Where I see the concern is the slippery slope aspect of the conversation. The stated interval is 50 hours and we're looking at extending that 5 - 10 hours which works out to 10% - 20% over the recommendation right? I mean if you're good with 10% over, why not 20%? You could also continue you to play this game and say screw the maintenance schedule, it's been proven that new oils last for 2x - 3x times longer as they're being changed so why not only change it once a season (which BTW I've known several people over the years say is their practice and actually do it this way). In all honesty I think you'd probably be good here as well.

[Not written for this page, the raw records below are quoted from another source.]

-- ==== Sys2Proof/Tests/Slice0.lean ====
section
/-! SUPPORT. Tests: ill-formed terms, words written out from the encodings of 30 and of the opcode table, vectors of spec
95, and for each obligation with hypotheses a state that meets them. -/

namespace Sys2Proof.Tests

open Sys2Proof Sys2Proof.Machine

/-! ### Helpers -/

/-- The start state of most vectors (95, level S), with every handler at 0xFFA01000. -/
def start : State :=
  { State.reset with pc := 0xFFA00100#32, ipend := 0x8000#32, evt := Vector.replicate 16 0xFFA01000#32 }

/-- Level U of 95: User mode. -/
def user : State := { start with ipend := 0#32 }

/-- What is seen of the next state. -/
def see {α : Type} (o : Result) (f : State → α) : Option α :=
  match o with
  | .next t => some (f t)
  | .fault _ | .refused _ => none

/-- The refusal. -/
def refusal (o : Result) : Option Refusal :=
  match o with
  | .refused r => some r
  | .next _ | .fault _ => none

/-- The fault. -/
def fault (o : Result) : Option Fault :=
  match o with
  | .fault r => some r
  | .next _ | .refused _ => none

/-- AZ, AN, AC0, V, VS. -/
def flags (s : State) : List Bool := [s.astat.az, s.astat.an, s.astat.ac0, s.astat.v, s.astat.vs]

/-- Eight bytes of L1 data memory, as 95 has them: 80 91 A2 B3 04 15 26 37. -/
def data : State :=
  { start with
    mem := [(0xFF800000, 0x80#8), (0xFF800001, 0x91#8), (0xFF800002, 0xA2#8), (0xFF800003, 0xB3#8), (0xFF800004, 0x04#8),
      (0xFF800005, 0x15#8), (0xFF800006, 0x26#8), (0xFF800007, 0x37#8)] }

/-- P0 at the start of the data. -/
def atData : State := data.setP .p0 0xFF800000#32

/-- The index register I0 with its base, length and the modifier M1. -/
def indexed (i b l m : Word) : State :=
  { start with
    i := ⟨i, 0#32, 0#32, 0#32⟩
    b := ⟨b, 0#32, 0#32, 0#32⟩
    l := ⟨l, 0#32, 0#32, 0#32⟩
    m := ⟨0#32, m, 0#32, 0#32⟩ }

/-- A parcel list that decodes to a well-formed instruction, and encodes from it. -/
def reads (x : List Parcel × Instr) : Bool :=
  decide (decodeParcels x.1 = (.instr x.2, [])) && decide (encode x.2 = x.1) && x.2.wf

def allRead (l : List (List Parcel × Instr)) : Bool := l.all reads

/-- Both the decoder and the machine refuse the term's words and the term. -/
def refusedTerm (i : Instr) : Bool :=
  !i.wf && decide ((decodeParcels (encode i)).1 = .notInSubset) && decide (refusal (exec i start) = some .notInSubset)

/-! ### Ill-formed terms (30 R178, R179; 41 R260, R262) -/

theorem test_wf_pop_data : refusedTerm (.popReg (.gen (.d .r0))) = true := by decide
theorem test_wf_pop_pointer : refusedTerm (.popReg (.gen (.p .fp))) = true := by decide
theorem test_wf_push_sp : refusedTerm (.pushReg (.gen (.p .sp))) = true := by decide
theorem test_wf_popMult_sp : refusedTerm (.popMultP .sp) = true := by decide
theorem test_wf_popMult_dp_fp : refusedTerm (.popMultDP .r7 .fp) = true := by decide
theorem test_wf_pushMult_fp : refusedTerm (.pushMultP .fp) = true := by decide
theorem test_wf_pushMult_dp_sp : refusedTerm (.pushMultDP .r0 .sp) = true := by decide
theorem test_wf_move_i_rets : refusedTerm (.regMove (.gen (.i .n0)) .rets) = true := by decide
theorem test_wf_move_rets_astat : refusedTerm (.regMove .rets .astat) = true := by decide
theorem test_wf_move_acc_pointer : refusedTerm (.regMove .a0w (.gen (.p .p0))) = true := by decide
theorem test_wf_move_pointer_acc : refusedTerm (.regMove (.gen (.p .p0)) .a1x) = true := by decide

/-! ### Decoding: words from the opcode table's bits, operands at different values -/

theorem test_decode_ProgCtrl_1 : allRead
    [ ([0x0000], .nop),
      ([0x0010], .rts),
      ([0x0011], .rti),
      ([0x0012], .rtx),
      ([0x0013], .rtn),
      ([0x0014], .rte),
      ([0x0020], .idle),
      ([0x0023], .csync),
      ([0x0024], .ssync),
      ([0x0025], .emuexcpt),
      ([0x0035], (.cli .r5)),
      ([0x0042], (.sti .r2)),
      ([0x0056], (.jumpReg .sp)),
      ([0x0060], (.callReg .p0)),
      ([0x0071], (.callPcReg .p1)),
      ([0x0081], (.jumpPcReg .p1)) ] = true := by decide

theorem test_decode_ProgCtrl_2 : allRead
    [ ([0x009B], (.raise 11)),
      ([0x00A1], (.excpt 1)),
      ([0x00B3], (.testset .p3)) ] = true := by decide

theorem test_decode_PushPopReg : allRead
    [ ([0x0134], (.popReg (.lt .k1))),
      ([0x0166], (.pushReg .astat)) ] = true := by decide

theorem test_decode_CC2dreg : allRead
    [ ([0x0201], (.ccToD .r1)),
      ([0x020B], (.dToCc .r3)),
      ([0x0218], .notCc) ] = true := by decide

theorem test_decode_CaCTRL : allRead
    [ ([0x0246], (.prefetch false .sp)),
      ([0x0249], (.flushinv false .p1)),
      ([0x0250], (.flush false .p0)),
      ([0x0278], (.iflush true .p0)) ] = true := by decide

theorem test_decode_CC2stat : allRead
    [ ([0x0300], (.ccSetBit .az)),
      ([0x0321], (.ccOrBit .an)),
      ([0x0346], (.ccAndBit .aq)),
      ([0x036C], (.ccXorBit .ac0)),
      ([0x038D], (.bitSetCc .ac1)),
      ([0x03B0], (.bitOrCc .av0)),
      ([0x03D1], (.bitAndCc .av0s)),
      ([0x03F2], (.bitXorCc .av1)) ] = true := by decide

theorem test_decode_PushPopMultiple : allRead
    [ ([0x0594], (.popMultDP .r2 .p4)),
      ([0x0518], (.popMultD .r3)),
      ([0x0480], (.popMultP .p0)),
      ([0x05CC], (.pushMultDP .r1 .p4)),
      ([0x0558], (.pushMultD .r3)),
      ([0x04C5], (.pushMultP .p5)) ] = true := by decide

theorem test_decode_ccMV : allRead
    [ ([0x06EC], (.movIfNotCc (.p .p5) (.p .p4))),
      ([0x0719], (.movIfCc (.d .r3) (.d .r1))) ] = true := by decide

theorem test_decode_CCflag_1 : allRead
    [ ([0x0827], (.cmpEqD .r7 .r4)),
      ([0x0C2F], (.cmpEqDImm .r7 5)),
      ([0x0861], (.cmpEqP .p1 .p4)),
      ([0x0C4E], (.cmpEqPImm .sp 1)),
      ([0x0895], (.cmpLtD .r5 .r2)),
      ([0x0C97], (.cmpLtDImm .r7 2)),
      ([0x08F0], (.cmpLtP .p0 .sp)),
      ([0x0CCD], (.cmpLtPImm .p5 1)),
      ([0x0927], (.cmpLeD .r7 .r4)),
      ([0x0D08], (.cmpLeDImm .r0 1)),
      ([0x0967], (.cmpLeP .fp .p4)),
      ([0x0D66], (.cmpLePImm .sp 4)),
      ([0x09A8], (.cmpLtuD .r0 .r5)),
      ([0x0DBD], (.cmpLtuDImm .r5 7)),
      ([0x09D1], (.cmpLtuP .p1 .p2)),
      ([0x0DF8], (.cmpLtuPImm .p0 7)) ] = true := by decide

theorem test_decode_CCflag_2 : allRead
    [ ([0x0A1C], (.cmpLeuD .r4 .r3)),
      ([0x0E13], (.cmpLeuDImm .r3 2)),
      ([0x0A79], (.cmpLeuP .p1 .fp)),
      ([0x0E57], (.cmpLeuPImm .fp 2)),
      ([0x0A80], .cmpEqAcc),
      ([0x0B00], .cmpLtAcc),
      ([0x0B80], .cmpLeAcc) ] = true := by decide

theorem test_decode_BRCC : allRead
    [ ([0x1639], (.jumpIfNotCc true 0x239)),
      ([0x1B71], (.jumpIfCc false 0x371)) ] = true := by decide

theorem test_decode_UJUMP : allRead
    [ ([0x28E8], (.jumpShort 0x8e8)) ] = true := by decide

theorem test_decode_REGMV : allRead
    [ ([0x3E5D], (.regMove .reti (.gen (.p .p5)))) ] = true := by decide

theorem test_decode_ALU2op : allRead
    [ ([0x4011], (.asrD .r1 .r2)),
      ([0x4047], (.lsrD .r7 .r0)),
      ([0x4094], (.lslD .r4 .r2)),
      ([0x40E0], (.mulD .r0 .r4)),
      ([0x4296], (.sextHalf .r6 .r2)),
      ([0x42D0], (.zextHalf .r0 .r2)),
      ([0x433E], (.sextByte .r6 .r7)),
      ([0x4371], (.zextByte .r1 .r6)),
      ([0x43BE], (.negD .r6 .r7)),
      ([0x43C3], (.notD .r3 .r0)) ] = true := by decide

theorem test_decode_PTR2op : allRead
    [ ([0x440B], (.subP .p3 .p1)),
      ([0x447A], (.shl2P .p2 .fp)),
      ([0x44CD], (.shr2P .p5 .p1)),
      ([0x4501], (.shr1P .p1 .p0)),
      ([0x4582], (.sumShl1P .p2 .p0)),
      ([0x45CD], (.sumShl2P .p5 .p1)) ] = true := by decide

theorem test_decode_LOGI2op : allRead
    [ ([0x4809], (.bittstNot .r1 1)),
      ([0x496E], (.bittst .r6 13)),
      ([0x4A4C], (.bitset .r4 9)),
      ([0x4BB5], (.bittgl .r5 0x16)),
      ([0x4CF1], (.bitclr .r1 0x1e)),
      ([0x4D3F], (.asrImm .r7 7)),
      ([0x4EEF], (.lsrImm .r7 0x1d)),
      ([0x4FF4], (.lslImm .r4 0x1e)) ] = true := by decide

theorem test_decode_COMP3op : allRead
    [ ([0x5167], (.addD .r5 .r7 .r4)),
      ([0x5283], (.subD .r2 .r3 .r0)),
      ([0x5550], (.andD .r5 .r0 .r2)),
      ([0x56EF], (.orD .r3 .r7 .r5)),
      ([0x59DD], (.xorD .r7 .r5 .r3)),
      ([0x5AF8], (.addP .p3 .p0 .fp)),
      ([0x5DE9], (.addPShl1 .fp .p1 .p5)),
      ([0x5E73], (.addPShl2 .p1 .p3 .sp)) ] = true := by decide

theorem test_decode_COMPI2opD : allRead
    [ ([0x63D2], (.movImmD .r2 0x7a)),
      ([0x677D], (.addImmD .r5 0x6f)) ] = true := by decide

theorem test_decode_COMPI2opP : allRead
    [ ([0x68B6], (.movImmP .sp 0x16)),
      ([0x6FB6], (.addImmP .sp 0x76)) ] = true := by decide

theorem test_decode_LDSTpmod : allRead
    [ ([0x80B3], (.ldPmod .r2 .p3 .sp)),
      ([0x82C4], (.ldPmodLo .r3 .p4 .p0)),
      ([0x8566], (.ldPmodHi .r5 .sp .p4)),
      ([0x8685], (.ldPmodHalfZ .r2 .p5 .p0)),
      ([0x89F2], (.stPmod .r7 .p2 .sp)),
      ([0x8A87], (.stPmodLo .r2 .fp .p0)),
      ([0x8C45], (.stPmodHi .r1 .p5 .p0)),
      ([0x8FC8], (.ldPmodHalfX .r7 .p0 .p1)) ] = true := by decide

theorem test_decode_LDST_1 : allRead
    [ ([0x9020], (.ldDInc .r0 .p4)),
      ([0x904F], (.ldPInc .fp .p1)),
      ([0x9401], (.ldHalfZInc .r1 .p0)),
      ([0x947D], (.ldHalfXInc .r5 .fp)),
      ([0x981C], (.ldByteZInc .r4 .p3)),
      ([0x985C], (.ldByteXInc .r4 .p3)),
      ([0x921F], (.stDInc .r7 .p3)),
      ([0x9256], (.stPInc .sp .p2)),
      ([0x960E], (.stHalfInc .r6 .p1)),
      ([0x9A3D], (.stByteInc .r5 .fp)),
      ([0x908B], (.ldDDec .r3 .p1)),
      ([0x90F1], (.ldPDec .p1 .sp)),
      ([0x949C], (.ldHalfZDec .r4 .p3)),
      ([0x94CA], (.ldHalfXDec .r2 .p1)),
      ([0x98AA], (.ldByteZDec .r2 .p5)),
      ([0x98E2], (.ldByteXDec .r2 .p4)) ] = true := by decide

theorem test_decode_LDST_2 : allRead
    [ ([0x92BB], (.stDDec .r3 .fp)),
      ([0x92CE], (.stPDec .sp .p1)),
      ([0x96BA], (.stHalfDec .r2 .fp)),
      ([0x9A9A], (.stByteDec .r2 .p3)),
      ([0x912E], (.ldDInd .r6 .p5)),
      ([0x915D], (.ldPInd .p5 .p3)),
      ([0x9529], (.ldHalfZInd .r1 .p5)),
      ([0x9568], (.ldHalfXInd .r0 .p5)),
      ([0x992F], (.ldByteZInd .r7 .p5)),
      ([0x9978], (.ldByteXInd .r0 .fp)),
      ([0x9335], (.stDInd .r5 .sp)),
      ([0x9361], (.stPInd .p1 .p4)),
      ([0x970B], (.stHalfInd .r3 .p1)),
      ([0x9B02], (.stByteInd .r2 .p0)) ] = true := by decide

theorem test_decode_dspLDST_1 : allRead
    [ ([0x9C1C], (.ldIInc .r4 .n3)),
      ([0x9C3A], (.ldILoInc .r2 .n3)),
      ([0x9C5D], (.ldIHiInc .r5 .n3)),
      ([0x9E04], (.stIInc .r4 .n0)),
      ([0x9E22], (.stILoInc .r2 .n0)),
      ([0x9E59], (.stIHiInc .r1 .n3)),
      ([0x9C90], (.ldIDec .r0 .n2)),
      ([0x9CA4], (.ldILoDec .r4 .n0)),
      ([0x9CC3], (.ldIHiDec .r3 .n0)),
      ([0x9E84], (.stIDec .r4 .n0)),
      ([0x9EA7], (.stILoDec .r7 .n0)),
      ([0x9EC5], (.stIHiDec .r5 .n0)),
      ([0x9D1C], (.ldIInd .r4 .n3)),
      ([0x9D28], (.ldILoInd .r0 .n1)),
      ([0x9D4C], (.ldIHiInd .r4 .n1)),
      ([0x9F02], (.stIInd .r2 .n0)) ] = true := by decide
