-- ==== Sys2Proof/Machine/Flags.lean ====
section
/-! DEFINITION. The fault mask (spec/60_exceptions.md R250, R251) and the overflow tests
(spec/40_r_format_alu.md R143). The machine has no flag and no condition code (spec/10_state.md R43): signed
overflow raises a bit of the cycle's fault mask. -/

namespace Sys2Proof.Machine

/-! ## The six faults; the names and bit values are the spec's own (R251, D9) -/

/-- No fault: the mask every cycle starts with (R222). -/
def FaultMask.clear : FaultMask := 0x00#6

/-- `WriteRegZero`, logged-only, raised by WB (R252). -/
def FaultMask.writeRegZero : FaultMask := 0x01#6

/-- `NumberOverflow`, logged-only, raised by EX (R253). -/
def FaultMask.numberOverflow : FaultMask := 0x02#6

/-- `HiLoOverwrite`, logged-only, raised by EX (R254). -/
def FaultMask.hiLoOverwrite : FaultMask := 0x04#6

/-- `AddressOverflow`, fatal, raised by MEM (R255). -/
def FaultMask.addressOverflow : FaultMask := 0x08#6

/-- `Misaligned`, fatal, raised by MEM (R257). -/
def FaultMask.misaligned : FaultMask := 0x10#6

/-- `IllegalInstruction`, fatal, raised by ID (R258). -/
def FaultMask.illegalInstruction : FaultMask := 0x20#6

/-- `FATAL`, the set of fatal bits (R251). -/
def FaultMask.fatal : FaultMask := 0x38#6

/-- The mask holds a fatal bit (R256). -/
def FaultMask.isFatal (fm : FaultMask) : Bool := (fm &&& FaultMask.fatal) != 0#6

/-- `raise F` under a condition, as a mask to be ORed into the cycle's (R222, R251). -/
def raiseIf (cond : Bool) (bit : FaultMask) : FaultMask := if cond then bit else FaultMask.clear

/-! ## Signed overflow: the exact result is outside -2^31 to 2^31 - 1 (R143) -/

/-- An exact integer is outside the signed 32-bit range. -/
def outsideSigned32 (n : Int) : Bool := decide (n < -2147483648) || decide (2147483647 < n)

/-- The overflow test of ADD, ADDI and the load and store address add (R131, R161, R170, R253). -/
def addOverflows (a b : Word) : Bool := outsideSigned32 (a.toInt + b.toInt)

/-- The overflow test of SUB, on the exact difference (R133, R143 item 4, D17). -/
def subOverflows (a b : Word) : Bool := outsideSigned32 (a.toInt - b.toInt)

/-- The 0 or 1 that SLT and SLTI write: the operands compared as signed integers (R139, R167, R143 item 6). -/
def signedLess (a b : Word) : Word := if a.toInt < b.toInt then 1#32 else 0#32

end Sys2Proof.Machine
end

The example I suggested about doing something in the middle and changing the oil but not the filter is something I actually did this year on my jet ski. We put 4 hours on it this season due to the incredibility crappy start to summer we had that effectively pushed the start of our summer back to July. On the Jet ski I couldn't see replacing a K&N filter that only had 4 hours of use. To be truthful I believe the oil was fine as well but for the 10 minutes and $10 it took me to swap it out, I did so pretty much on principle, not need.
If you don't want to swap yours out, I get it, don't. I wouldn't call you out for it or criticize your decision because in all honesty I can clearly see your point. Like wise I can see the other side of it too just from the OCD perspective. But in that context who would you rather buy a boat or car from?
In the end it's your boat to do with as you see fit.